Gullar, qui n'a lui-même jamais eu ni femme ni enfant, prend la décision de rentrer à Phnom Penh dans les années 90. Se lissant la barbe d'une main tout en dévorant du regard la lente animation de la rue depuis son fauteuil, il pointe à nouveau le cimetière du doigt en réponse aux questions non fondées : "Pourquoi ne suis-je pas resté au Pakistan ? Mais parce que chez moi c'est ici, et ça l'a toujours été !"

Les Phnompenhois ne sauraient oublier cette dynamique communauté indo-musulmane. Au-delà de la mosquée de Tuol Tompong. La ville reste marquée de leur présence.

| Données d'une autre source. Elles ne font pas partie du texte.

-- ==== Sys2Proof/Laws/PerInstr.lean ====
section
/-! SUPPORT. The family Units: for each command, it is well-formed exactly if each unit it names is one the module has. -/

namespace Sys2Proof

/-- The kinds of units commands name. -/
inductive UnitKind where
  | tile
  | cluster
  | region
  | stack
  | port
  | page
  | link
  | sensorKind
deriving DecidableEq, Repr

/-- How many units of a kind the module has; a link is one of the 32 ports or Riendlink. -/
def UnitKind.count : UnitKind → Nat
  | .tile => 2304
  | .cluster => 192
  | .region => 16
  | .stack => 32
  | .port => 32
  | .page => 64
  | .link => 33
  | .sensorKind => 3

/-- The units a command names; a mesh link is named by the router that receives from it. -/
def Instr.units (i : Instr) : List (UnitKind × Nat) :=
  match i with
  | .nop t _ => [(.tile, t)]
  | .br t _ => [(.tile, t)]
  | .call t _ => [(.tile, t)]
  | .ret t _ => [(.tile, t)]
  | .bri t _ => [(.tile, t)]
  | .mwait t _ => [(.tile, t)]
  | .pwait t _ => [(.tile, t)]
  | .sync t _ => [(.tile, t)]
  | .brk t _ => [(.tile, t)]
  | .add t _ => [(.tile, t)]
  | .sub t _ => [(.tile, t)]
  | .and_ t _ => [(.tile, t)]
  | .or_ t _ => [(.tile, t)]
  | .xor t _ => [(.tile, t)]
  | .shl t _ => [(.tile, t)]
  | .shr t _ => [(.tile, t)]
  | .sar t _ => [(.tile, t)]
  | .mul t _ => [(.tile, t)]
  | .min_ t _ => [(.tile, t)]
  | .max_ t _ => [(.tile, t)]
  | .addi t _ => [(.tile, t)]
  | .li t _ => [(.tile, t)]
  | .lih t _ => [(.tile, t)]
  | .movx t _ => [(.tile, t)]
  | .cmp t _ => [(.tile, t)]
  | .cmpi t _ => [(.tile, t)]
  | .plog t _ => [(.tile, t)]
  | .amov t _ => [(.tile, t)]
  | .aaddi t _ => [(.tile, t)]
  | .ard t _ => [(.tile, t)]
  | .lds t _ => [(.tile, t)]
  | .sts t _ => [(.tile, t)]
  | .vadd t _ => [(.tile, t)]
  | .vmul t _ => [(.tile, t)]
  | .vfma t _ => [(.tile, t)]
  | .vmin t _ => [(.tile, t)]
  | .vmax t _ => [(.tile, t)]
  | .vsfma t _ => [(.tile, t)]
  | .vexp2 t _ => [(.tile, t)]
  | .vlog2 t _ => [(.tile, t)]
  | .vrsqrt t _ => [(.tile, t)]
  | .vrecip t _ => [(.tile, t)]
  | .vcvt t _ => [(.tile, t)]
  | .vrsum t _ => [(.tile, t)]
  | .vrmax t _ => [(.tile, t)]
  | .vcpy t _ => [(.tile, t)]
  | .vectorOpComplete t => [(.tile, t)]
  | .ald t _ => [(.tile, t)]
  | .amac t _ => [(.tile, t)]
  | .apreZero t _ => [(.tile, t)]
  | .apreBias t _ => [(.tile, t)]
  | .apreResid t _ => [(.tile, t)]
  | .adrn t _ => [(.tile, t)]
  | .tollGrant t => [(.tile, t)]
  | .arrayOpComplete t _ => [(.tile, t)]
  | .port t _ => [(.tile, t)]
  | .porterComplete t _ _ => [(.tile, t)]
  | .cld t _ => [(.tile, t)]
  | .cst t _ => [(.tile, t)]
  | .csRequestAccept c => [(.cluster, c)]
  | .csAccessComplete c _ => [(.cluster, c)]
  | .uld t _ => [(.tile, t)]
  | .ust t _ => [(.tile, t)]
  | .uniformChannelAccept t _ => [(.tile, t)]
  | .uniformComplete t _ _ => [(.tile, t)]
  | .tadd t _ => [(.tile, t)]
  | .taddr t _ => [(.tile, t)]
  | .tallyAddApply t => [(.tile, t)]
  | .twait t _ => [(.tile, t)]
  | .trd t _ => [(.tile, t)]
  | .qsend t _ => [(.tile, t)]
  | .qsends t _ => [(.tile, t)]
  | .sendComplete t => [(.tile, t)]
  | .qhead t _ => [(.tile, t)]
  | .qlen t _ => [(.tile, t)]
  | .qctlOpen t _ => [(.tile, t)]
  | .qctlClose t _ => [(.tile, t)]
  | .qctlReset t _ => [(.tile, t)]
  | .upd t _ => [(.tile, t)]
  | .ctw t _ => [(.tile, t)]
  | .ctr t _ => [(.tile, t)]
  | .xsend t => [(.tile, t)]
  | .xrsend t => [(.tile, t)]
  | .xnorm t => [(.tile, t)]
  | .xsetl t => [(.tile, t)]
  | .xloop t => [(.tile, t)]
  | .xend t => [(.tile, t)]
  | .xbr t => [(.tile, t)]
  | .xnop t => [(.tile, t)]
  | .xwait t => [(.tile, t)]
  | .staleFetchReport t _ => [(.tile, t)]
  | .arrivalWaveRelease => []
  | .exchangeLanding _ e => (e.toList.map fun m => (.tile, m.rtr))
  | .remotePacketIngress p => [(.port, p)]
  | .transitPacket p => [(.port, p)]
  | .contributionArrival _ => []
  | .meetResultOutput t _ _ => [(.tile, t)]
  | .normDelivery _ => []
  | .doneWaveRelease => []
  | .ballastRampStep r => [(.region, r)]
  | .ballastQuantum t _ => [(.tile, t)]
  | .overrunLimitExpiry t => [(.tile, t)]
  | .messageArrival _ => []
  | .messageAccept t => [(.tile, t)]
  | .messageVisible t => [(.tile, t)]
  | .returnSlipSend t => [(.tile, t)]
  | .ringWaitExpiry t => [(.tile, t)]
  | .syncWdogExpiry t _ _ => [(.tile, t)]
  | .stowFreezeStart => []
  | .stowFreezeDone => []
  | .stowBlockLanding _ => []
  | .stowComplete _ => []
  | .restoreComplete _ => []
  | .devInfo k => [(.page, k)]
  | .readyQuery k => [(.page, k)]
  | .jobLoad k _ => [(.page, k)]
  | .jobStart k _ => [(.page, k)]
  | .jobStartTick => []
  | .jobStartTimeout => []
  | .jobPause k => [(.page, k)]
  | .jobResume k _ => [(.page, k)]
  | .jobResumeTick => []
  | .jobAbortStop k => [(.page, k)]
  | .jobAbortUnload k => [(.page, k)]
  | .jobStatus k => [(.page, k)]
  | .stowConfig k _ => [(.page, k)]
  | .stowRestore k _ => [(.page, k)]
  | .capSet k => [(.page, k)]
  | .telemetryRead k => [(.page, k)]
  | .ledgerRead k => [(.page, k)]
  | .throttleRead k => [(.page, k)]
  | .fenceQuery k => [(.page, k)]
  | .sightSchedule k => [(.page, k)]
  | .fixArm k => [(.page, k)]
  | .fixRead k => [(.page, k)]
  | .fwStage k _ => [(.page, k)]
  | .fwActivate k => [(.page, k)]
  | .attest k => [(.page, k)]
  | .linkConfig k _ => [(.page, k)]
  | .chronoAlignStep k => [(.page, k)]
  | .chronoAlignRead k => [(.page, k)]
  | .regionSleep k => [(.page, k)]
  | .regionOff k => [(.page, k)]
  | .regionWake k => [(.page, k)]
  | .debugTunnel k _ => [(.page, k)]
  | .devMbxDb k _ => [(.page, k)]
  | .devMbxCq k _ => [(.page, k)]
  | .helmWatchdogExpiry => []
  | .helmRestartDone _ => []
  | .helmFlashWrite => []
  | .marginSight => []
  | .sightEnd _ => []
  | .smbDevInfo => []
  | .smbHelmVer => []
  | .smbReady => []
  | .smbInputMv => []
  | .smbInputCurrent => []
  | .smbInputPower => []
  | .smbHottestDie => []
  | .smbHottestStack => []
  | .smbThrottle => []
  | .smbCapRead => []
  | .smbCapWrite _ => []
  | .smbCapInForce => []
  | .smbThermalTarget => []
  | .smbAlertsRead => []
  | .smbAlertsClear _ => []
  | .smbChrono => []
  | .smbModid => []
  | .smbEnergy => []
  | .halt _ _ _ => []
  | .release _ _ _ => []
  | .step _ _ _ => []
  | .status _ _ => []
  | .event _ => []
  | .read _ _ _ _ => []
  | .write _ _ _ _ _ => []
  | .haltNotice _ _ => []
  | .fixTimeTrigger => []
  | .fixTrigEdge => []
  | .fixLatch => []
  | .fixCopyDone => []
  | .arrive p _ _ _ => [(.port, p)]
  | .go p _ _ _ => [(.port, p)]
  | .part p _ _ => [(.port, p)]
  | .done p _ _ => [(.port, p)]
  | .stop p _ _ _ => [(.port, p)]
  | .fix p _ _ _ => [(.port, p)]
  | .align p _ _ _ => [(.port, p)]
  | .link p _ _ => [(.port, p)]
  | .symbolHoldRelease _ => []
  | .alignExchangeTimer p => [(.port, p)]
  | .llynFrameReceive p _ _ => [(.port, p)]
  | .frameLockLoss p => [(.link, p)]
  | .llynRetrainDone p => [(.port, p)]
  | .llynRetrainTimeout p => [(.port, p)]
  | .llynDetectPoll p _ => [(.port, p)]
  | .llynTrainLock p => [(.port, p)]
  | .llynTrainRetry p => [(.port, p)]
  | .rlFrameReceive _ _ => []
  | .rlRetrainTimeout => []
  | .rlTrainRetry => []
  | .rds _ _ => []
  | .rdo _ _ => []
  | .rdnc _ _ _ => []
  | .wrline _ _ _ => []
  | .wrpart _ _ _ _ => []
  | .evict _ _ => []
  | .cfgrd _ _ => []
  | .cfgwr _ _ _ => []
  | .invack _ _ => []
  | .hrdResponse t _ _ _ _ => [(.tile, t)]
  | .hwrCompletion t _ _ _ => [(.tile, t)]
  | .rlHcwRequest _ => []
  | .rlMsiWrite _ _ _ => []
  | .hbmSelfRefreshIdle k => [(.stack, k)]
  | .powerManagerPeriod _ => []
  | .currentLimiterSample _ => []
  | .droopDetect r => [(.region, r)]
  | .droopStretchEnd r => [(.region, r)]
  | .stepDeferExpiry r => [(.region, r)]
  | .uvClamp _ => []
  | .uvRelease _ => []
  | .brownout _ => []
  | .brownoutRecovery _ => []
  | .islandsStop _ => []
  | .powerOn _ _ => []
  | .thermalControlPeriod _ => []
  | .thermalTrip kind idx _ => [(.sensorKind, kind), (if kind = 2 then .stack else .region, idx)]
  | .devPwrStatTripClear => []
  | .telemetrySample _ => []
  | .ledgerAccumulate _ => []
  | .ledgerRefit _ => []
  | .deepIdleRequest => []
  | .alwaysOnOnlyRequest => []
  | .powerRequestNone => []
  | .alwaysOnExit => []
  | .refclkLoss => []
  | .refclkReturn _ => []
  | .resetLAssert => []
  | .resetLDeassert _ => []
  | .tileRst t => [(.tile, t)]
  | .regionRst r => [(.region, r)]
  | .registerWrite _ _ => []
  | .scalarPortComplete t => [(.tile, t)]
  | .linkFrameSend p => [(.link, p)]
  | .llynTrainTimeout p => [(.port, p)]
  | .rlLinkUp => []
  | .regionReady r => [(.region, r)]
  | .helmDiePowerUp => []
  | .bootRomVerifyDone => []
  | .stowConfigTimeout => []
  | .extest _ => []
  | .slotIdChange _ => []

Ne serait-ce que par la rue 21,  baptisée rue "Okhna Abdoul Carime" depuis les années 60 en hommage à l'un de ces grands "Ta arabes".

* Voir dans le lexique, disponible dans la rubrique "Clichés chams"

 

 


(1) Région pachtoune située au nord-ouest de l'actuel Pakistan et bordant l'Afghanistan (Retour au texte)

(2) L'ourdou ou urdu est une langue indienne appartenant au groupe indo-iranien de la famille des langues indo-européennes et est employée par la communauté musulmane du nord du sous-continent indien (après 1947, elle deviendra la langue officielle du Pakistan) (Retour au texte)

(3) Ville de l'actuel Pakistan (Retour au texte)

(4) Région du nord-est de l'Inde (Retour au texte)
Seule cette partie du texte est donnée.